Bristol Motor Speedway is known for NASCAR racing and unique football rivalries.

But on Monday, there was something different racing around the track... solar powered go-karts. "The solar panels charge those batteries as we're moving," Hampton High School teachers Bruce Wiltshire and Daniel Arnett said. The schools received a $99,000 grant for the project from the Tennessee Department of Education. The students have been working since last fall to convert a gasoline powered go-kart... to solar power.

"Many hours spent , snow days, after school hours, weekends. we spent many hours working on this," they said. Working on stem program skills, including a lot of engineering skills and teamwork.

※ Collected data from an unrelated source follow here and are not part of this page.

/-- A word placed where it fits is the word the fetch reads. -/
theorem State.placeWord_fetchedWord (s : State) (w : Word) (hp : s.pc.toNat ≤ 0xFFE) :
    (s.placeWord w).fetchedWord = w := by
  rw [State.fetchedWord, State.placeWord_pc, s.placeWord_readMem w hp, s.placeWord_readMem w hp, if_pos rfl,
    if_neg (Nat.succ_ne_self _), if_pos rfl, wordOfBytes_bytesOfWord]

/-- Settles O6: the pending tick gives the CORE the turn, the fetch reads the word back, and only its two bytes are stored. -/
theorem placedWordIsFetchedNext : Obligations.PlacedWordIsFetchedNext := by
  intro s w hw hp
  refine ⟨⟨.inr ⟨rfl, rfl, .inl rfl⟩, rfl, rfl⟩, ?_, fun a ha ha' => ?_, rfl⟩
  · rw [State.withFetchWord, s.placeWord_fetchedWord _ hp, tableWord_toNat hw]
  · rw [State.withFetchWord, s.placeWord_readMem _ hp, if_neg ha, if_neg ha']

/-- Settles O9: the step is the cycle of the turn, and that cycle's fetch check raises. -/
theorem fetchOutsideMemoryIsFatal : Obligations.FetchOutsideMemoryIsFatal := by
  intro s rest h hp
  exact ⟨_, (step_of_cycleTurn s rest h).trans (cycle_fetch_fault (s.atCycle rest) hp), rfl⟩

/-! ### Who writes memory -/

/-- The effect of `Bcd` leaves every byte outside `I .. I+2` (20_memory.md R55). -/
theorem State.effect_bcd_readMem_outside (s : State) (x : Reg) (a : Nat) (ha : a < s.i.toNat ∨ s.i.toNat + 2 < a) :
    (s.effect (.bcd x)).readMem a = s.readMem a := by
  refine s.storeBytes_readMem_outside _ _ a ?_
  simp only [State.dataAddr, bcdDigits_length]
  omega

/-- The effect of `Store` leaves every byte outside `I .. I+x` (20_memory.md R55). -/
theorem State.effect_store_readMem_outside (s : State) (x : Reg) (a : Nat)
    (ha : a < s.i.toNat ∨ s.i.toNat + x.toNat < a) : (s.effect (.store x)).readMem a = s.readMem a := by
  refine s.storeBytes_readMem_outside _ _ a ?_
  simp only [State.dataAddr, State.regBlock_length]
  omega

/-- Settles O28: a raise leaves memory, and an effect stores nothing but the bytes of `Bcd` and `Store`. -/
theorem onlyBcdAndStoreWriteMemory : Obligations.OnlyBcdAndStoreWriteMemory := by
  intro i s t h
  rcases exec_cases h with ⟨c, -, -, -, -, rfl⟩ | ⟨-, rfl, -⟩
  · exact ⟨fun _ => rfl, fun _ _ _ _ => rfl, fun _ _ _ _ => rfl⟩
  · simp only [State.complete, State.applyNext_mem, State.applyNext_readMem]
    refine ⟨s.effect_mem, fun x hx a ha => ?_, fun x hx a ha => ?_⟩
    · exact hx ▸ s.effect_bcd_readMem_outside x a ha
    · exact hx ▸ s.effect_store_readMem_outside x a ha

end Sys2Proof.Machine
end

section
/-!
The obligations on the encoding (30_encoding.md): the decoder inverts the encoder on the well-formed instructions, what it answers
is spelled by the fields of the word, and the words it leaves are those of R82, R83 and R84.
-/

namespace Sys2Proof

/-! ### The words of instructions -/

/-- The word of a well-formed instruction decodes to it; the two literal words are taken before `Sys` (R74). -/
theorem decode_encode (i : Instr) (h : i.wellFormed = true) : decode (encode i) = some i := by
  cases i
  case clear | ret => rfl
  case sys nnn =>
    obtain ⟨h0, h1⟩ : nnn ≠ 0x0E0 ∧ nnn ≠ 0x0EE := by simpa [Instr.wellFormed] using h
    have hdecode := decode_of_group_zero (wordNNN 0x0 nnn) (by simp) (by simpa using h0) (by simpa using h1)
    exact hdecode.trans (by rw [fieldNNN_wordNNN])
  case jump | call | loadI | jumpV0 => simp [encode, decode_wordNNN, decodeGroup]
  case skipEqByte | skipNeByte | loadByte | addByte | random => simp [encode, decode_wordXKK, decodeGroup]
  case skipEqReg | skipNeReg | draw => simp [encode, decode_wordXYN, decodeGroup]
  case move | or | and | xor | add | subXY | shiftRight | subYX | shiftLeft =>
    simp [encode, decode_wordXYN, decodeGroup, decodeGroup8]
  case skipOnKeyPressed | skipOnKeyNotPressed => simp [encode, decode_wordXKK, decodeGroup, decodeGroupE]
  case readDelay | waitKey | setDelay | setSound | addI | loadFont | bcd | store | load =>
    simp [encode, decode_wordXKK, decodeGroup, decodeGroupF]

/-- Only a well-formed instruction's word decodes to it. -/
theorem wellFormed_of_decode_encode {i : Instr} (h : decode (encode i) = some i) : i.wellFormed = true := by
  cases i
  case sys nnn =>
    rw [Instr.wellFormed, Bool.and_eq_true, bne_iff_ne, bne_iff_ne]
    constructor <;> (rintro rfl; revert h; decide)
  all_goals rfl

/-- The operands of an instruction are the fields of its own word (R71). -/
theorem fieldsOf_encode (i : Instr) : Machine.FieldsOf (encode i) i := by
  cases i <;>
    simp [Machine.FieldsOf, encode, ← fieldX_toNat, ← fieldY_toNat, ← fieldN_toNat, ← fieldKK_toNat, ← fieldNNN_toNat]

/-- Clearing the low nibble of a word keeps its other three. -/
theorem and_0xFFF0 (w : Word) : w &&& 0xFFF0 = wordXYN (fieldGroup w) (fieldX w) (fieldY w) 0x0 := by
  have hmask : (0xFFF0 : Word) = wordXYN (BitVec.allOnes 4) (BitVec.allOnes 4) (BitVec.allOnes 4) 0#4 := by decide
  calc w &&& 0xFFF0
    _ = wordXYN (fieldGroup w) (fieldX w) (fieldY w) (fieldN w) &&& 0xFFF0 := by rw [wordXYN_fields]
    _ = wordXYN (fieldGroup w) (fieldX w) (fieldY w) 0x0 := by
      rw [hmask, wordXYN_and, BitVec.and_allOnes, BitVec.and_allOnes, BitVec.and_allOnes, BitVec.and_zero]
      rfl

/-! ### What the decoder answers -/

theorem fieldGroup_eq_iff (w : Word) (g : Nibble) : fieldGroup w = g ↔ w.toNat / 0x1000 = g.toNat := by
  rw [← BitVec.toNat_inj, fieldGroup_toNat]

theorem encode_of_decodeGroup8 {x y : Reg} {n : Nibble} {i : Instr} (h : decodeGroup8 x y n = some i) :
    encode i = wordXYN 0x8 x y n := by
  unfold decodeGroup8 at h
  split at h <;> cases h <;> rfl

theorem encode_of_decodeGroupE {x : Reg} {kk : Byte} {i : Instr} (h : decodeGroupE x kk = some i) :
    encode i = wordXKK 0xE x kk := by
  unfold decodeGroupE at h
  split at h <;> cases h <;> rfl

theorem encode_of_decodeGroupF {x : Reg} {kk : Byte} {i : Instr} (h : decodeGroupF x kk = some i) :
    encode i = wordXKK 0xF x kk := by
  unfold decodeGroupF at h
  split at h <;> cases h <;> rfl

/-- A word that its group decodes is spelled by its instruction, or is one of the two register skips, which leave the low nibble
(R85). -/
theorem decodeGroup_some_cases {g : Nibble} {w : Word} {i : Instr} (hg : fieldGroup w = g) (h : decodeGroup g w = some i) :
    (g ≠ 0x5 ∧ g ≠ 0x9 ∧ encode i = w) ∨
    (g = 0x5 ∧ i = .skipEqReg (fieldX w) (fieldY w)) ∨ (g = 0x9 ∧ i = .skipNeReg (fieldX w) (fieldY w)) := by
  have hNNN : wordNNN g (fieldNNN w) = w := hg ▸ wordNNN_fields w
  have hXKK : wordXKK g (fieldX w) (fieldKK w) = w := hg ▸ wordXKK_fields w
  have hXYN : wordXYN g (fieldX w) (fieldY w) (fieldN w) = w := hg ▸ wordXYN_fields w
  unfold decodeGroup at h
  split at h
  case h_1 | h_2 | h_3 | h_11 | h_12 => cases h; exact .inl ⟨by decide, by decide, hNNN⟩
  case h_4 | h_5 | h_7 | h_8 | h_13 => cases h; exact .inl ⟨by decide, by decide, hXKK⟩
  case h_6 => cases h; exact .inr (.inl ⟨rfl, rfl⟩)
  case h_10 => cases h; exact .inr (.inr ⟨rfl, rfl⟩)
  case h_9 => exact .inl ⟨by decide, by decide, (encode_of_decodeGroup8 h).trans hXYN⟩
  case h_14 => cases h; exact .inl ⟨by decide, by decide, hXYN⟩
  case h_15 => exact .inl ⟨by decide, by decide, (encode_of_decodeGroupE h).trans hXKK⟩
  case h_16 =>
    obtain rfl : g = 0xF := by simp only [imp_false] at *; bv_omega
    exact .inl ⟨by decide, by decide, (encode_of_decodeGroupF h).trans hXKK⟩

/-- The same of `decode`: the two literal words are those of `Clear` and `Ret`. -/
theorem decode_some_cases {w : Word} {i : Instr} (h : decode w = some i) :
    (fieldGroup w ≠ 0x5 ∧ fieldGroup w ≠ 0x9 ∧ encode i = w) ∨
    (fieldGroup w = 0x5 ∧ i = .skipEqReg (fieldX w) (fieldY w)) ∨
    (fieldGroup w = 0x9 ∧ i = .skipNeReg (fieldX w) (fieldY w)) := by
  unfold decode at h
  split_ifs at h with h0 h1
  · cases h; subst h0; decide
  · cases h; subst h1; decide
  · exact decodeGroup_some_cases rfl h

/-! ### What the decoder leaves -/

theorem decodeGroup8_eq_none (x y : Reg) (n : Nibble) :
    decodeGroup8 x y n = none ↔ n.toNat ∈ [0x8, 0x9, 0xA, 0xB, 0xC, 0xD, 0xF] := by
  unfold decodeGroup8
  split
  case h_10 =>
    simp only [imp_false, true_iff, List.mem_cons] at *
    bv_omega
  all_goals simp

theorem decodeGroupE_eq_none (x : Reg) (kk : Byte) : decodeGroupE x kk = none ↔ kk.toNat ∉ [0x9E, 0xA1] := by
  unfold decodeGroupE
  split
  case h_3 => simp_all [← BitVec.toNat_inj]
  all_goals simp

theorem decodeGroupF_eq_none (x : Reg) (kk : Byte) :
    decodeGroupF x kk = none ↔ kk.toNat ∉ [0x07, 0x0A, 0x15, 0x18, 0x1E, 0x29, 0x33, 0x55, 0x65] := by
  unfold decodeGroupF
  split
  case h_10 => simp_all [← BitVec.toNat_inj]
  all_goals simp

/-- Only the three groups with a discriminant leave words (R82, R83, R84). -/
theorem decodeGroup_eq_none (g : Nibble) (w : Word) :
    decodeGroup g w = none ↔
      (g = 0x8 ∧ decodeGroup8 (fieldX w) (fieldY w) (fieldN w) = none) ∨
      (g = 0xE ∧ decodeGroupE (fieldX w) (fieldKK w) = none) ∨ (g = 0xF ∧ decodeGroupF (fieldX w) (fieldKK w) = none) := by
  unfold decodeGroup
  split
  case h_16 =>
    obtain rfl : g = 0xF := by simp only [imp_false] at *; bv_omega
    simp
  all_goals simp

/-- The two literal words are of group 0x0, so their group leaves them neither. -/
theorem decode_eq_none (w : Word) : decode w = none ↔ decodeGroup (fieldGroup w) w = none := by
  unfold decode
  split_ifs with h0 h1
  · subst h0; decide
  · subst h1; decide
  · rfl

end Sys2Proof

namespace Sys2Proof.Machine

/-- Settles O2: the encoder's word decodes to the instruction, and its two bytes are read back as that word. -/
theorem decodeOfEncodeIsIdentity : Obligations.DecodeOfEncodeIsIdentity := by
  intro i hi
  have hd := decode_encode i hi
  exact ⟨hd, fun rest => by rw [decodeBytes_word, hd]⟩

/-- Settles O3: a word that decodes is its instruction's word, or one of a register skip, whose word has the low nibble 0. -/
theorem decodedOperandsAreTheFields : Obligations.DecodedOperandsAreTheFields := by
  intro w i h
  have h5 := fieldGroup_eq_iff w 0x5
  have h9 := fieldGroup_eq_iff w 0x9
  rcases decode_some_cases h with ⟨hn5, hn9, rfl⟩ | ⟨hg, rfl⟩ | ⟨hg, rfl⟩
  · exact ⟨fieldsOf_encode i, wellFormed_of_decode_encode h, (if_neg (not_or.2 ⟨mt h5.2 hn5, mt h9.2 hn9⟩)).symm⟩
  · rw [if_pos (.inl (h5.1 hg)), and_0xFFF0, hg]
    exact ⟨⟨fieldX_toNat w, fieldY_toNat w⟩, rfl, rfl⟩
  · rw [if_pos (.inr (h9.1 hg)), and_0xFFF0, hg]
    exact ⟨⟨fieldX_toNat w, fieldY_toNat w⟩, rfl, rfl⟩

/-- Settles O4: the literal words aside, the group decides, and three groups leave words. -/
theorem unrecognisedWordsAreExactlyThese : Obligations.UnrecognisedWordsAreExactlyThese := by
  refine ⟨fun w => ?_, fun w hg h0 h1 => ⟨fieldNNN w, ?_⟩⟩
  · rw [decode_eq_none, decodeGroup_eq_none, decodeGroup8_eq_none, decodeGroupE_eq_none, decodeGroupF_eq_none,
      fieldGroup_eq_iff, fieldGroup_eq_iff, fieldGroup_eq_iff, fieldN_toNat, fieldKK_toNat]
    rfl
  · rw [decode, if_neg h0, if_neg h1, (fieldGroup_eq_iff w 0x0).2 hg]
    rfl

/-- Settles O8: the step is a cycle that skips the word, and the machine still runs, so the timer logic does too. -/
theorem unrecognisedOpcodeIsLoggedAndSkipped : Obligations.UnrecognisedOpcodeIsLoggedAndSkipped := by
  intro s rest h hp hd
  have ⟨_, hh, _⟩ := h
  have hcycle := cycle_unrecognised (s.atCycle rest) hp hd
  have hend := endCycle_running ((s.atCycle rest).skipUnrecognised s.fetchedWord) hh
  exact ⟨_, (step_of_cycleTurn s rest h).trans (hcycle.trans (congrArg _ hend)), rfl, rfl⟩

/-- Settles O1: thirteen evaluations of the decoder. -/
theorem specWordsDecode : Obligations.SpecWordsDecode := by
  unfold Obligations.SpecWordsDecode
  decide

end Sys2Proof.Machine
end

section
/-!
The obligations on control flow (40_flow.md): the jumps, the call stack, the register skips, and the cycle of an idle loop.
-/

namespace Sys2Proof.Machine

/-! ### The answer of an execution, and its frame -/

section Answer
variable {i : Instr} {s : State}

theorem exec_of_fatal {c : FaultCause} (h : fatalCondition s i = some c) :
    exec i s = .next (s.raiseFatal c s.fetchedWord) := by
  rw [exec_eq, h]
  rfl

"Before this, I couldn't tell you how to bleed brakes, change tires or anything like that. I can build this take, take it apart and rebuild it from the ground," South Greene student Leben Goosman said.

"Getting closer to friends. We're bonding with each other with building something, using our hands," Science Hill student Troy Todd said. The idea for the project was presented to Washington County, Tennessee Assistant School Superintendent Bill Flanary.

He knew it would be a once in a lifetime experience for students.

"We could've taken this to a lot of places, parking lots or somewhere. But the opportunity for these students to operate vehicles that they built in the last great Colosseum, what could be better?," Flanary said. For BMS, the partnership was a natural.

"we have always had a long history of doing things in the community and being a partner with the schools especially," Julie Bennett said. "It's definitely going to be an experience. One in a lifetime," Science Hill student Jonathan Hopland said. Washington county school officials say there is a grant proposal to help fund the schools to do this again next year.

According to track officials, Clinch School from Hawkins County won overall. Hampton High came in second. Greeneville Center for technology came in third.

In the speed race, Clinch School came in first, Hampton High in second, and Johnson County High in third.

For the endurance race, Elizabethton High came in first, Johnson County High came in second and Greeneville Center for Technology came in third.